- **YOUR GOAL**
Would you please return all of the entries below exactly as shown?

- **WORKING DATA**
<<<<
-- ==== Sys2Proof/Tests/Slice0.lean ====
section
/-! SUPPORT. The model's own tests. Expected values come from spec 95_test_vectors.md (rows H, D, O and trace V1) and from
the rules named; then one witness per statement that has hypotheses. -/

namespace Sys2Proof.Tests

open Sys2Proof Sys2Proof.Machine

/-! ## Well-formedness: each check refuses an ill-formed term -/

theorem test_wf_dataWord_refuses_colon : (Instr.dataWord 0x3A).wf = false := by decide
theorem test_wf_idleSkip_refuses_cr : (Instr.idleSkip 0 0x0D).wf = false := by decide
theorem test_wf_bcDigit_refuses_lf : (Instr.bcDigit 0 0x0A).wf = false := by decide
theorem test_wf_addrDigit_refuses_g : (Instr.addrDigit 0 0x67).wf = false := by decide
theorem test_wf_rt1Digit_refuses_upper_g : (Instr.rt1Digit 0 0x47).wf = false := by decide
theorem test_wf_rt2Dispatch_refuses_colon : (Instr.rt2Dispatch 0 0x3A).wf = false := by decide
theorem test_wf_segDigit_refuses_colon : (Instr.segDigit 0 0x3A).wf = false := by decide
theorem test_wf_segFinal_refuses_colon : (Instr.segFinal 0 0x3A).wf = false := by decide
theorem test_wf_dataDigit_refuses_colon : (Instr.dataDigit 0 0x3A).wf = false := by decide
theorem test_wf_dataDigit_refuses_cnt_seven : (Instr.dataDigit 7 0x30).wf = false := by decide
theorem test_wf_dataDigit_takes_nonhex : (Instr.dataDigit 6 0xFF).wf = true := by decide

/-! ## Decoding: one word per operation, `nnn sss cccccccc` written out from R78 -/

theorem test_decode_ovrColon : decode 0b01011100111010 = .ovrColon 2 .data := by decide
theorem test_decode_ovrCr : decode 0b00110100001101 = .ovrCr 1 .segField := by decide
theorem test_decode_ovrLf : decode 0b00000000001010 = .ovrLf 0 .idle := by decide
theorem test_decode_ovrGoLower : decode 0b11111101100111 = .ovrGoLower 7 .data := by decide
theorem test_decode_ovrGoUpper : decode 0b10011101000111 = .ovrGoUpper 4 .data := by decide
theorem test_decode_dataWord : decode 0b11111100110100 = .dataWord 0x34 := by decide
theorem test_decode_idleSkip : decode 0b00000001000110 = .idleSkip 0 0x46 := by decide
theorem test_decode_bcDigit : decode 0b00100100110100 = .bcDigit 1 0x34 := by decide
theorem test_decode_addrDigit : decode 0b01101000110000 = .addrDigit 3 0x30 := by decide
theorem test_decode_rt1Digit : decode 0b00001100110000 = .rt1Digit 0 0x30 := by decide
theorem test_decode_rt2Dispatch : decode 0b00010000110001 = .rt2Dispatch 0 0x31 := by decide
theorem test_decode_segDigit : decode 0b01010100110010 = .segDigit 2 0x32 := by decide
theorem test_decode_segFinal : decode 0b00011001000101 = .segFinal 0 0x45 := by decide
theorem test_decode_dataDigit : decode 0b11011100110011 = .dataDigit 6 0x33 := by decide

theorem test_decodeBytes_rejects_one_byte : decodeBytes [0x3A] = .error .notTwoBytes := by rfl
theorem test_decodeBytes_rejects_high_bits : decodeBytes [0x3A, 0x40] = .error .bitsAboveDecodeWord := by rfl
theorem test_decodeTableWord_short_row : decodeTableWord 8 0x003A = some (.ovrColon 0 .idle) := by decide
theorem test_decodeTableWord_dataWord : decodeTableWord 16 0x3F00 = some (.dataWord 0x00) := by decide

/-! ## A small state -/

/-- Test parameters: a platform that honours addresses below 2^28, the loader at 0x00F00000, FOLD. -/
def demoParams : Params :=
  { entryAddr := 0x8000
    validWrite := [⟨0, 0x0FFFFFFF⟩]
    misalignedWrite := .fault
    loaderRegion := [⟨0x00F00000, 0x00F0FFFF⟩]
    nonhexPolicy := .fold }

/-- The same with `NONHEX_POLICY` = IGNORE. -/
def ignoreParams : Params := { demoParams with nonhexPolicy := .ignore }

/-- A state at a sequencer position with bytes at IN. -/
def demo (st : ParserState) (cnt : Count) (input : List Byte) : State :=
  { State.resetWith demoParams with st := st, cnt := cnt, input := input }

/-- What a step shows of its next state. -/
def shown {α : Type} (f : State → α) (s : State) : Option α :=
  match step s with
  | .next t => some (f t)
  | .fault _ => none
  | .refused _ => none

/-! ## The nibble decoder (95 section 2.1) -/

theorem test_fold_at_nine : fold 0x39 = 9 := by decide
theorem test_fold_lower_a : fold 0x61 = 0xA := by decide
theorem test_fold_0x80_unsigned : fold 0x80 = 9 := by decide
theorem test_fold_0xFF : fold 0xFF = 8 := by decide

/-! ## One step of each operation -/

/-- O1 -/
theorem test_ovrColon_drops_partial_word :
    shown (fun t => (t.st, t.cnt, t.acc, t.seg, t.chk))
      { demo .data 2 [0x3A] with acc := 0x99, seg := 0x00010000, chk := 5 } =
      some (.byteCount, 0, 0, 0x00010000, 5) := by decide

/-- O3 -/
theorem test_ovrCr_drops_partial_word :
    shown (fun t => (t.st, t.cnt, t.acc, t.out)) { demo .data 2 [0x0D] with acc := 0xAB } =
      some (.idle, 0, 0, []) := by decide

/-- H9 -/
theorem test_ovrLf_keeps_address :
    shown (fun t => (t.st, t.cnt, t.addr)) { demo .address 2 [0x0A] with addr := 0x12 } =
      some (.idle, 0, 0x12) := by decide

/-- O6 -/
theorem test_ovrGoLower_halts :
    shown (fun t => (t.halt, t.out)) (demo .idle 0 [0x67]) =
      some (true, [.ack, .branch 0x8000]) := by decide

/-- O7 -/
theorem test_ovrGoUpper_keeps_registers :
    shown (fun t => (t.halt, t.st, t.cnt, t.acc)) { demo .data 4 [0x47] with acc := 0xFFFF } =
      some (true, .data, 4, 0xFFFF) := by decide

/-- D-2, its last digit: the store is little-endian of the converted word -/
theorem test_dataWord_writes_converted :
    shown (fun t => (t.out, t.chk, t.addr, t.cnt, t.acc)) { demo .data 7 [0x46] with acc := 0x0DEADBEE, addr := 0x100 } =
      some ([.writeWord 0x100 0xEFBEADDE], 0xEFBEAEDE, 0x104, 0, 0) := by decide
theorem test_dataWord_memory :
    shown (fun t => t.mem) { demo .data 7 [0x46] with acc := 0x0DEADBEE, addr := 0x100 } =
      some [(0x100, 0xDE), (0x101, 0xAD), (0x102, 0xBE), (0x103, 0xEF)] := by decide

/-- D-14 -/
theorem test_dataWord_misaligned_is_recorded :
    shown (fun t => (t.out, t.faults)) { demo .data 7 [0x34] with acc := 0x01122334, addr := 1 } =
      some ([.writeWord 1 0x44332211], ⟨false, true, false⟩) := by decide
>>>>
- **EXERCISE RESULT**
-- ==== Sys2Proof/Tests/Slice0.lean ====
section
/-! SUPPORT. The model's own tests. Expected values come from spec 95_test_vectors.md (rows H, D, O and trace V1) and from
the rules named; then one witness per statement that has hypotheses. -/

namespace Sys2Proof.Tests

open Sys2Proof Sys2Proof.Machine

/-! ## Well-formedness: each check refuses an ill-formed term -/

theorem test_wf_dataWord_refuses_colon : (Instr.dataWord 0x3A).wf = false := by decide
theorem test_wf_idleSkip_refuses_cr : (Instr.idleSkip 0 0x0D).wf = false := by decide
theorem test_wf_bcDigit_refuses_lf : (Instr.bcDigit 0 0x0A).wf = false := by decide
theorem test_wf_addrDigit_refuses_g : (Instr.addrDigit 0 0x67).wf = false := by decide
theorem test_wf_rt1Digit_refuses_upper_g : (Instr.rt1Digit 0 0x47).wf = false := by decide
theorem test_wf_rt2Dispatch_refuses_colon : (Instr.rt2Dispatch 0 0x3A).wf = false := by decide
theorem test_wf_segDigit_refuses_colon : (Instr.segDigit 0 0x3A).wf = false := by decide
theorem test_wf_segFinal_refuses_colon : (Instr.segFinal 0 0x3A).wf = false := by decide
theorem test_wf_dataDigit_refuses_colon : (Instr.dataDigit 0 0x3A).wf = false := by decide
theorem test_wf_dataDigit_refuses_cnt_seven : (Instr.dataDigit 7 0x30).wf = false := by decide
theorem test_wf_dataDigit_takes_nonhex : (Instr.dataDigit 6 0xFF).wf = true := by decide

/-! ## Decoding: one word per operation, `nnn sss cccccccc` written out from R78 -/

theorem test_decode_ovrColon : decode 0b01011100111010 = .ovrColon 2 .data := by decide
theorem test_decode_ovrCr : decode 0b00110100001101 = .ovrCr 1 .segField := by decide
theorem test_decode_ovrLf : decode 0b00000000001010 = .ovrLf 0 .idle := by decide
theorem test_decode_ovrGoLower : decode 0b11111101100111 = .ovrGoLower 7 .data := by decide
theorem test_decode_ovrGoUpper : decode 0b10011101000111 = .ovrGoUpper 4 .data := by decide
theorem test_decode_dataWord : decode 0b11111100110100 = .dataWord 0x34 := by decide
theorem test_decode_idleSkip : decode 0b00000001000110 = .idleSkip 0 0x46 := by decide
theorem test_decode_bcDigit : decode 0b00100100110100 = .bcDigit 1 0x34 := by decide
theorem test_decode_addrDigit : decode 0b01101000110000 = .addrDigit 3 0x30 := by decide
theorem test_decode_rt1Digit : decode 0b00001100110000 = .rt1Digit 0 0x30 := by decide
theorem test_decode_rt2Dispatch : decode 0b00010000110001 = .rt2Dispatch 0 0x31 := by decide
theorem test_decode_segDigit : decode 0b01010100110010 = .segDigit 2 0x32 := by decide
theorem test_decode_segFinal : decode 0b00011001000101 = .segFinal 0 0x45 := by decide
theorem test_decode_dataDigit : decode 0b11011100110011 = .dataDigit 6 0x33 := by decide

theorem test_decodeBytes_rejects_one_byte : decodeBytes [0x3A] = .error .notTwoBytes := by rfl
theorem test_decodeBytes_rejects_high_bits : decodeBytes [0x3A, 0x40] = .error .bitsAboveDecodeWord := by rfl
theorem test_decodeTableWord_short_row : decodeTableWord 8 0x003A = some (.ovrColon 0 .idle) := by decide
theorem test_decodeTableWord_dataWord : decodeTableWord 16 0x3F00 = some (.dataWord 0x00) := by decide

/-! ## A small state -/

/-- Test parameters: a platform that honours addresses below 2^28, the loader at 0x00F00000, FOLD. -/
def demoParams : Params :=
  { entryAddr := 0x8000
    validWrite := [⟨0, 0x0FFFFFFF⟩]
    misalignedWrite := .fault
    loaderRegion := [⟨0x00F00000, 0x00F0FFFF⟩]
    nonhexPolicy := .fold }

/-- The same with `NONHEX_POLICY` = IGNORE. -/
def ignoreParams : Params := { demoParams with nonhexPolicy := .ignore }

/-- A state at a sequencer position with bytes at IN. -/
def demo (st : ParserState) (cnt : Count) (input : List Byte) : State :=
  { State.resetWith demoParams with st := st, cnt := cnt, input := input }

/-- What a step shows of its next state. -/
def shown {α : Type} (f : State → α) (s : State) : Option α :=
  match step s with
  | .next t => some (f t)
  | .fault _ => none
  | .refused _ => none

/-! ## The nibble decoder (95 section 2.1) -/

theorem test_fold_at_nine : fold 0x39 = 9 := by decide
theorem test_fold_lower_a : fold 0x61 = 0xA := by decide
theorem test_fold_0x80_unsigned : fold 0x80 = 9 := by decide
theorem test_fold_0xFF : fold 0xFF = 8 := by decide

/-! ## One step of each operation -/

/-- O1 -/
theorem test_ovrColon_drops_partial_word :
    shown (fun t => (t.st, t.cnt, t.acc, t.seg, t.chk))
      { demo .data 2 [0x3A] with acc := 0x99, seg := 0x00010000, chk := 5 } =
      some (.byteCount, 0, 0, 0x00010000, 5) := by decide

/-- O3 -/
theorem test_ovrCr_drops_partial_word :
    shown (fun t => (t.st, t.cnt, t.acc, t.out)) { demo .data 2 [0x0D] with acc := 0xAB } =
      some (.idle, 0, 0, []) := by decide

/-- H9 -/
theorem test_ovrLf_keeps_address :
    shown (fun t => (t.st, t.cnt, t.addr)) { demo .address 2 [0x0A] with addr := 0x12 } =
      some (.idle, 0, 0x12) := by decide

/-- O6 -/
theorem test_ovrGoLower_halts :
    shown (fun t => (t.halt, t.out)) (demo .idle 0 [0x67]) =
      some (true, [.ack, .branch 0x8000]) := by decide

/-- O7 -/
theorem test_ovrGoUpper_keeps_registers :
    shown (fun t => (t.halt, t.st, t.cnt, t.acc)) { demo .data 4 [0x47] with acc := 0xFFFF } =
      some (true, .data, 4, 0xFFFF) := by decide

/-- D-2, its last digit: the store is little-endian of the converted word -/
theorem test_dataWord_writes_converted :
    shown (fun t => (t.out, t.chk, t.addr, t.cnt, t.acc)) { demo .data 7 [0x46] with acc := 0x0DEADBEE, addr := 0x100 } =
      some ([.writeWord 0x100 0xEFBEADDE], 0xEFBEAEDE, 0x104, 0, 0) := by decide
theorem test_dataWord_memory :
    shown (fun t => t.mem) { demo .data 7 [0x46] with acc := 0x0DEADBEE, addr := 0x100 } =
      some [(0x100, 0xDE), (0x101, 0xAD), (0x102, 0xBE), (0x103, 0xEF)] := by decide

/-- D-14 -/
theorem test_dataWord_misaligned_is_recorded :
    shown (fun t => (t.out, t.faults)) { demo .data 7 [0x34] with acc := 0x01122334, addr := 1 } =
      some ([.writeWord 1 0x44332211], ⟨false, true, false⟩) := by decide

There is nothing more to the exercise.